Had I consulted my own Inclinations more than your Ease, you should have frequently heard from me since you left us; but knowing your Correspondence to be extensive and your Engagements important, I have avoided offering myself to your Notice lest I should intrude on more weighty Concerns. I would not, however, carry this Delicacy so far as to run the Hazard of being entirely forgot by one who was my Father’s Friend to the last,4 and whom I am very proud to call mine. A Continuance of your Regard will be a real Gratification to me and flatter my Vanity, as I can truly say I both love and honour you. I have suffered much by the Invasion of the Goths and Vandals. I was obliged to fly from my House at Borden Town with my Family and leave all my Effects in Statu quo; the Savages plundered me to their Heart’s Content, but I do not repine, as I do really esteem it an honour to have suffered in my Country’s Cause and in Support of the Rights of human Nature, and of civil Society. I have not Abilities to assist our rightious Cause by personal Prowess and Force of Arms, but I have done it all the service I could with my Pen, throwing in my Mite at Times in Prose and Verse, serious and satirical Essays &ca.5 The Congress have been pleased to appoint me Treasurer of Loans, for the United States with a Salary of 2000 Dollars.6 Could our Money recover it’s former Value, I should think this a handsome Appointment—as it is, it is a Subsistance.

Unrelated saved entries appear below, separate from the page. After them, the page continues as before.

-- ==== Sys2Proof/Machine/Guest.lean ====
section
/-! DEFINITION. Guest ports (R275 to R297): link states, the INIT exchange, flits and their records, admission of an agent's
requests, device accesses, credits, quiescing and binding. -/

namespace Sys2Proof.Machine

/-! ### Link states (R277) -/

/-- The link goes DOWN; from a state of service a caching agent's node fails with it (R296). -/
def linkDown (s : State) (k cause : Nat) : State :=
  let failing := gpCaching s k && decide (4 ≤ lstate s k)
  let s := portDown s k cause
  if failing then failNode s (6 + k) else s

/-- DOWN passes to TRAIN with EN set: at once after reset, otherwise 1,024 shutters after entering DOWN. -/
def tryTrain (s : State) (k : Nat) : State :=
  let g := s.gp k
  if lstate s k = 0 ∧ ccsFld s (gpReg k 0) 63 63 = 1 ∧ (g.trained = false ∨ 1024 ≤ shCount s - g.since) then
    setLstate (s.modGp k (fun g => { g with trained := true })) k 1
  else s

/-- A write of GPCTL.EN. -/
def gpEn (s : State) (k en : Nat) : State :=
  let s := ccsSet s (gpReg k 0) 63 63 en
  if en = 0 then linkDown s k 1 else tryTrain s k

/-- GPCTL_EN (R277, R297): discarded while flushing. -/
def execGpctlEn (k : Fin 4) (en : Bool) (s : State) : Host.Outcome State Fault Refusal :=
  .next (if lstate s k.val = 7 then gpDrop s k.val else gpEn s k.val (b2n en))

/-- LINK_DOWN_RETRY (R277). -/
def execLinkDownRetry (k : Fin 4) (s : State) : Host.Outcome State Fault Refusal := .next (tryTrain s k.val)

/-- TRAIN_COMPLETE (R277). -/
def execTrainComplete (k : Fin 4) (result : TrainResult) (s : State) : Host.Outcome State Fault Refusal :=
  if lstate s k.val ≠ 1 then .next s
  else .next (match result with
    | .up => setLstate s k.val 2
    | .refused => linkDown s k.val 2
    | .timeout => linkDown s k.val 3)

/-- The port's INIT record (R284). -/
def portInit (k : Nat) : Nat := mkRec 0x3F 0 k 32 0 (24 * 2 ^ 44) 0 0xB1C75E27

/-- SPEED_COMPLETE (R277): in INIT the port sends its INIT record, and sends it again at every tick until it leaves INIT. -/
def execSpeedComplete (k : Fin 4) (up : Bool) (s : State) : Host.Outcome State Fault Refusal :=
  if lstate s k.val ≠ 2 then .next s
  else if up then .next (gsend (setLstate s k.val 3) k.val (portInit k.val) [])
  else .next (linkDown s k.val 3)

/-- DIRSTAT.CACHING of every home for a guest node. -/
def setCaching (s : State) (k v : Nat) : State :=
  (List.range 6).foldl (fun s d => ccsSet s (dirStat d) (28 + k) (28 + k) v) s

/-- The agent's INIT is checked (R285). -/
def initIn (s : State) (k : Nat) (r : BitVec 128) : State :=
  if lstate s k ≠ 3 then s
  else
    let caching := bit (recSt r) 0
    let snp := recAux r
    let dev := bits r.toNat 95 88
    if (if caching then decide (24 ≤ snp) && !nodeFailed s (6 + k) else snp == 0) && decide (1 ≤ dev) then
      let s := ccsSet (ccsSet (ccsSet s (gpReg k 8) 59 59 (b2n caching)) (gpReg k 8) 47 40 snp) (gpReg k 8) 39 32 dev
      let s := ccsSet s (gpReg k 8) 31 0 (bits r.toNat 31 0)
      let s := setCaching (setLstate s k 4) k (b2n caching)
      s.modGp k (fun g => { g with snpCrd := snp, devCrd := dev })
    else linkDown s k 4

/-- INIT (R285). -/
def execInit (k : Fin 4) (record : BitVec 128) (s : State) : Host.Outcome State Fault Refusal :=
  .next (if recOpc record = 0x3F then initIn s k.val record else s)

/-- INIT_TIMEOUT (R277). -/
def execInitTimeout (k : Fin 4) (s : State) : Host.Outcome State Fault Refusal :=
  .next (if lstate s k.val = 3 ∧ 16 ≤ shCount s - (s.gp k.val).since then linkDown s k.val 3 else s)

/-- RETRAIN_END (R277): back to the earlier state within 64 shutters, otherwise DOWN. -/
def execRetrainEnd (k : Fin 4) (up : Bool) (s : State) : Host.Outcome State Fault Refusal :=
  let g := s.gp k.val
  if lstate s k.val ≠ 6 then .next s
  else if up ∧ shCount s - g.since ≤ 64 then
    let s := setLstate s k.val g.back
    .next (settlePort (drainTx k.val g.txWait.length s) k.val)
  else .next (linkDown s k.val 5)

/-- GUEST_LINK_DOWN (R296), for a cause of R277. -/
def execGuestLinkDown (k : Fin 4) (cause : Fin 9) (s : State) : Host.Outcome State Fault Refusal :=
  .next (if cause.val = 0 then s else linkDown s k.val cause.val)

/-! ### Credits (R286) and quiescing (R297) -/

def creditReturn (s : State) (k kind count : Nat) : State :=
  s.modGp k (fun g =>
    if kind = 1 then { g with snpCrd := g.snpCrd + count } else if kind = 2 then { g with devCrd := g.devCrd + count } else g)

/-- CREDIT_RETURN (R286). -/
def execCreditReturn (k : Fin 4) (kind : Fin 3) (count : BitVec 8) (s : State) : Host.Outcome State Fault Refusal :=
  .next (creditReturn s k.val kind.val count.toNat)

/-- A command of GPCTL.CMD: QUIESCE, RESUME, FLUSH (R297). -/
def gpCmd (s : State) (k cmd : Nat) : State :=
  let st := lstate s k
  if cmd = 1 ∧ st = 4 then settlePort (s.modGp k (fun g => { g with quiet := true })) k
  else if cmd = 2 ∧ st = 5 then setLstate s k 4
  else if cmd = 3 ∧ st = 5 ∧ gpCaching s k then sendNull (setLstate s k 7) k 1
  else gpDrop s k

def execQuiesce (k : Fin 4) (s : State) : Host.Outcome State Fault Refusal := .next (gpCmd s k.val 1)

def execGpResume (k : Fin 4) (s : State) : Host.Outcome State Fault Refusal := .next (gpCmd s k.val 2)

def execFlush (k : Fin 4) (s : State) : Host.Outcome State Fault Refusal := .next (gpCmd s k.val 3)

/-- The home of a line treats the vector bit of a node as clear; a line that the node still owns is a failed owner's (R297). -/
def disown (node : Nat) (s : State) (line : Nat) : State :=
  match dirFind s line with
  | none => s
  | some e =>
    let v := setBits e.vec node node 0
    let mine := e.st != .S && e.owner == node
    if v = 0 ∧ mine = false then dirFree s line
    else { s with dir := spPut s.dir line (some { e with vec := v, lost := e.lost || mine }) }

/-- The agent has given up its lines (R297): LCMD FLUSHED. -/
def flushed (s : State) (k : Nat) : State :=
  if lstate s k ≠ 7 then s
  else
    let s := (s.dir.map (·.1)).foldl (disown (6 + k)) (setCaching s k 0)
    setLstate (ccsSet s (gpReg k 8) 59 59 0) k 5

/-- FLUSHED (R297). -/
def execFlushed (k : Fin 4) (s : State) : Host.Outcome State Fault Refusal := .next (flushed s k.val)

/-! ### Binding (R289) -/

/-- The state in which binding may change: DOWN, or QUIESCED with nothing outstanding. -/
def gpIdle (s : State) (k : Nat) : Bool :=
  lstate s k == 0 || (lstate s k == 5 && (s.gp k).opens.isEmpty && (s.gp k).devs.isEmpty)

/-- The port's partition: 0 while unbound (R18). -/
def gpPart (s : State) (k : Nat) : Nat := (gpBound s k).getD 0

/-- Windows and TAGMODE may be written. -/
def gpOpen (s : State) (k : Nat) : Bool := !partSealed s (gpPart s k) || gpIdle s k

/-- A write of GPBIND. -/
def gpBind (s : State) (k : Nat) (v : Word) : State :=
  if gpIdle s k then ccsPut s (gpReg k 0x10) (v &&& 0x800000000000001F) else gpDrop s k

/-- GPBIND_WRITE (R289). -/
def execGpbindWrite (k : Fin 4) (v : Word) (s : State) : Host.Outcome State Fault Refusal := .next (gpBind s k.val v)

/-- A write of a window register takes effect at the second tick (R290). -/
def gpWindowWrite (s : State) (k a : Nat) (v : Word) : State := if gpOpen s k then delayWrite s a v 2 else gpDrop s k

/-- A write of GPCTL: discarded while flushing; EN, then TAGMODE, then a command. -/
def gpCtlWrite (s : State) (k : Nat) (v : Word) : State :=
  if lstate s k = 7 then gpDrop s k
  else
    let mode := bits v.toNat 59 58
    let s := if mode = tagMode s k then s else if gpOpen s k then ccsSet s (gpReg k 0) 59 58 mode else gpDrop s k
    let en := bits v.toNat 63 63
    let s := if en = ccsFld s (gpReg k 0) 63 63 then s else gpEn s k en
    if bits v.toNat 7 0 = 0 then s else gpCmd s k (bits v.toNat 7 0)

/-! ### Admission (R287) -/

/-- The window right a request needs: R, W or CACHE. -/
def rightBit (opc : Nat) : Nat := if opc = 4 then 62 else if opc = 5 then 61 else 60

/-- An inbound window of the port permits the request at an address. -/
def inboundOk (s : State) (k opc a : Nat) : Bool :=
  (List.range 8).any (fun w => gpWinHas s k 0x100 w a && forceFld s (gpReg k (0x100 + 16 * w)) (rightBit opc) (rightBit opc) == 1)

/-- The access checks at admission and again on leaving the queue (R287, R288). -/
def accessOk (s : State) (k opc a : Nat) : Bool :=
  decide (a < 2 ^ 51) && inboundOk s k opc a && zoneOk s (gpPart s k) a && installed s a

/-- The bytes of a range in a line, as a mask of one word. -/
def rangeMask (o len i : Nat) : BitVec 8 :=
  BitVec.ofNat 8 (((List.range 8).filter (fun b => decide (o ≤ 8 * i + b) && decide (8 * i + b < o + len))).foldl (fun m b => m + 2 ^ b) 0)

/-- The layout of a request is wrong (R287). -/
def malformed (s : State) (k : Nat) (r : BitVec 128) : Bool :=
  let opc := recOpc r
  let a := recAddr r
  let l := recLen r
  let aux := recAux r
  bit r.toNat 96 || bits r.toNat 36 32 != 0 || recSt r != 0
    || (if opc = 5 then !bit aux 7 && aux != 0 else aux != 0)
    || recData r != (opc == 5) || l == 0 || decide (64 < l) || decide (64 < a % 64 + l)
    || (decide (opc ≤ 3) && (a % 64 != 0 || l != 64 || !gpCaching s k))
    || (opc == 5 && (List.range 8).any (fun i => rangeMask (a % 64) l i == 0 && recTag r i != 0))

/-- The first check that refuses a request: its NACK reason. -/
def nackReason (s : State) (k : Nat) (r : BitVec 128) : Option Nat :=
  let g := s.gp k
  if (gpBound s k).isNone then some 3
  else if lstate s k = 5 ∨ lstate s k = 7 ∨ g.quiet = true then some 2
  else if malformed s k r then some 5
  else if g.opens.any (fun q => !q.dead && recTxn q.record == recTxn r) then some 6
  else if !accessOk s k (recOpc r) (recAddr r) then some 4
  else if 32 ≤ (g.opens.filter (fun q => !q.gone)).length then some 1
  else none

/-- A line's words as an agent sends them, with the tags of their record. -/
def recLine (r : BitVec 128) (data : List Word) : List TWord := data.zipIdx.map (fun p => ⟨p.1, recTag r p.2⟩)

/-- The bytes a WRNC carries, under TAGMODE. -/
def recBytes (s : State) (k : Nat) (r : BitVec 128) (data : List Word) : List WordMask :=
  (agentLine s k (recLine r data)).zipIdx.map (fun p => ⟨rangeMask (recAddr r % 64) (recLen r) p.2, p.1⟩)

/-- A complete request of an agent is admitted or refused with a NACK (R270, R287). -/
def requestIn (s : State) (k : Nat) (r : BitVec 128) (data : List Word) : State :=
  if recOpc r = 0 ∨ 5 < recOpc r ∨ ¬ (4 ≤ lstate s k) then s
  else match nackReason s k r with
    | some c =>
      let s := { s with refused := spSet 0 s.refused (gpPart s k) (spGet 0 s.refused (gpPart s k) + 1) }
      gsend s k (mkRec 0x1A (recTxn r) 0 c 0 (recAddr r) (recLen r) 0) []
    | none => s.modGp k (fun g => { g with opens := g.opens ++ [⟨r, recBytes s k r data, false, false, false⟩] })

/-- GUEST_REQUEST (R287). -/
def execGuestRequest (k : Fin 4) (record : BitVec 128) (data : List Word) (s : State) : Host.Outcome State Fault Refusal :=
  .next (requestIn s k.val record data)

/-- The stash hint of a WRNC; a target that does not exist counts as dropped. -/
def stashOf (r : BitVec 128) : Option Stash :=
  let n := recAux r % 64
  if !bit (recAux r) 7 then none
  else if bit (recAux r) 6 then (if h : n < 6 then some (.l3 ⟨n, h⟩) else none)
  else (if h : n < 60 then some (.l2 ⟨n, h⟩) else none)

def reqOp : Nat → HomeOp
  | 1 => .rds
  | 2 => .rdx
  | 3 => .upg
  | 4 => .rdnc
  | _ => .wrnc

/-- An admitted request closes in the port. -/
def dropReq (s : State) (k : Nat) (q : GReq) : State := s.modGp k (fun g => { g with opens := g.opens.erase q })

/-- CMP with AUX 0x02 answers a request that nothing was done for (R284, R288); an RDS, RDX or UPG stays open until its CMPACK
(R287). What an agent no longer waits for ends unanswered (R296). -/
def refuseReq (s : State) (k : Nat) (q : GReq) : State :=
  let r := q.record
  if q.dead then settlePort (dropReq s k q) k
  else
    let s := gsend s k (mkRec 0x19 (recTxn r) 0 2 0 (recAddr r) (recLen r) 0) []
    if recOpc r ≤ 3 then s.modGp k (fun g =>
      { g with opens := g.opens.map (fun x => if x = q then { q with gone := true, answered := true } else x) })
    else settlePort (dropReq s k q) k

/-- GUEST_REQUEST_DISPATCH (R287, R288): the i-th request of the ingress queue leaves it with a home credit, after the zone
and window are checked again; `found` is what the home's ECC will find. -/
def execGuestRequestDispatch (k : Fin 4) (i : Fin 32) (found : Found) (s : State) : Host.Outcome State Fault Refusal :=
  let n := k.val
  match ((s.gp n).opens.filter (fun q => !q.gone))[i.val]? with
  | none => .next s
  | some q =>
    let r := q.record
    let a := recAddr r
    if !accessOk s n (recOpc r) a then .next (refuseReq s n q)
    else match homeOf s a with
      | none => .next s
      | some h =>
        if nodeFailed s h then .next (refuseReq s n q)
        else if !creditLeft s h (creditHolder (.guest k)) then .next s
        else
          let s :=
            if q.dead then dropReq s n q
            else s.modGp n (fun g => { g with opens := g.opens.map (fun x => if x = q then { q with gone := true } else x) })
          let bad := bit (recAux r) 7 && (stashOf r).isNone
          let s := if bad then ccsAdd s (dirErr h) 15 0 1 else s
          .next (arrive s { op := reqOp (recOpc r), who := .guest k, line := a / 64, wr := q.wr, stash := stashOf r, part := gpPart s n
                            txn := if q.dead then 4096 else recTxn r, found := found, cycle := 0, port := 0 })

/-! ### Device accesses (R290, R292) -/

/-- A device access routed to the port fails as unreachable (R296, R297). -/
def unreachable (s : State) (k : Nat) : Bool :=
  let st := lstate s k
  decide (st < 4) || st == 5 || st == 7 || (s.gp k).quiet

/-- The line of a device write: the bytes at their offset, and their word's tag. -/
def deviceLine (a : Nat) (w : WordWrite) : List TWord :=
  (List.range 8).map (fun i => if i = a / 8 % 8 then ⟨w.data, w.tag.getD tagInt⟩ else ⟨0, 0⟩)

/-- Registers an access at its agent: a device credit and the port's number for it. -/
def devOpen (s : State) (k n : Nat) (write : Bool) (abs len : Nat) : Nat × State :=
  let (t, s) := portTxn s k
  (t, s.modGp k (fun g =>
    { g with devCrd := g.devCrd - 1, devs := g.devs ++ [{ txn := t, pu := n, write := write, abs := abs, len := len }] }))

/-- DRD (R290). -/
def execDrd (pu : Fin 60) (s : State) : Host.Outcome State Fault Refusal :=
  let n := pu.val
  match (s.pu n).devLoad with
  | none => .next s
  | some d =>
    if d.sent then .next s
    else match outPort s (pswPart (s.pu n).psw) d.abs with
      | none => .next (loadLost s n)
      | some k =>
        if unreachable s k then .next (loadLost s n)
        else if lstate s k = 6 ∨ (s.gp k).devCrd = 0 then .next s
        else
          let (t, s) := devOpen s k n false d.abs d.len
          let s := s.modPu n (fun p => { p with devLoad := some { d with sent := true } })
          .next (gsend s k (mkRec 0x1C t 0 0 0 d.abs d.len 0) [])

Mrs. Bache has been so good as to lend me your portable Electrical Apparatus, which I have got in excellent Order, and shall take great Care of; it is a great Amusement to me, and I hope you will not be offended with her and me for this Liberty. I wish to borrow also your little Air Pump, which is at present much out of Order, but I will clean it and put it to Rights if she will let me have it. Whatever she lends me shall be punctually restored on Demand, in good Repair. N.B. Your Gim-cracks have suffered much by the late Usurpers of our City.7 But I will not detain you longer with my uninteresting Chat. Sincerely wishing you a long Continuance of Health and Ease, and all the solid Comforts which a good Man enjoys in the decline of Life, I am, dear Sir, Your ever affectionate and unfeigned Friend

Fras Hopkinson

Dr. Franklin

Notation: fras hopkinson. Phyladelphie 22. aout[sic] 1778.

[Note numbering follows the Franklin Papers source.]

3This is his first private letter, as far as we know, since April 23, 1770.

4For Thomas Hopkinson, who died in 1751, see I, 209 n.

5At least one book had been taken from Hopkinson’s library in Bordentown during the occupation by Donop’s troops in December, 1776. In the raid of May, 1778, when many houses were burned to the ground, Hopkinson’s was allowed to be saved. George E. Hastings, The Life and Works of Francis Hopkinson (Chicago, [1926]), pp. 229–33. For a discussion of Hopkinson’s writings see ibid., 281 ff.

6His letter of Sept. 18 is written in that capacity.

7“Gim-cracks”: mechanical devices. On June 4, 1779, BF replied: “I am glad that the Enemy have left something of my Gimcrackery that is capable of affording you Pleasure. You are therefore very welcome to the Use of my Electrical and Pneumatic Machines as long as you think proper.” APS.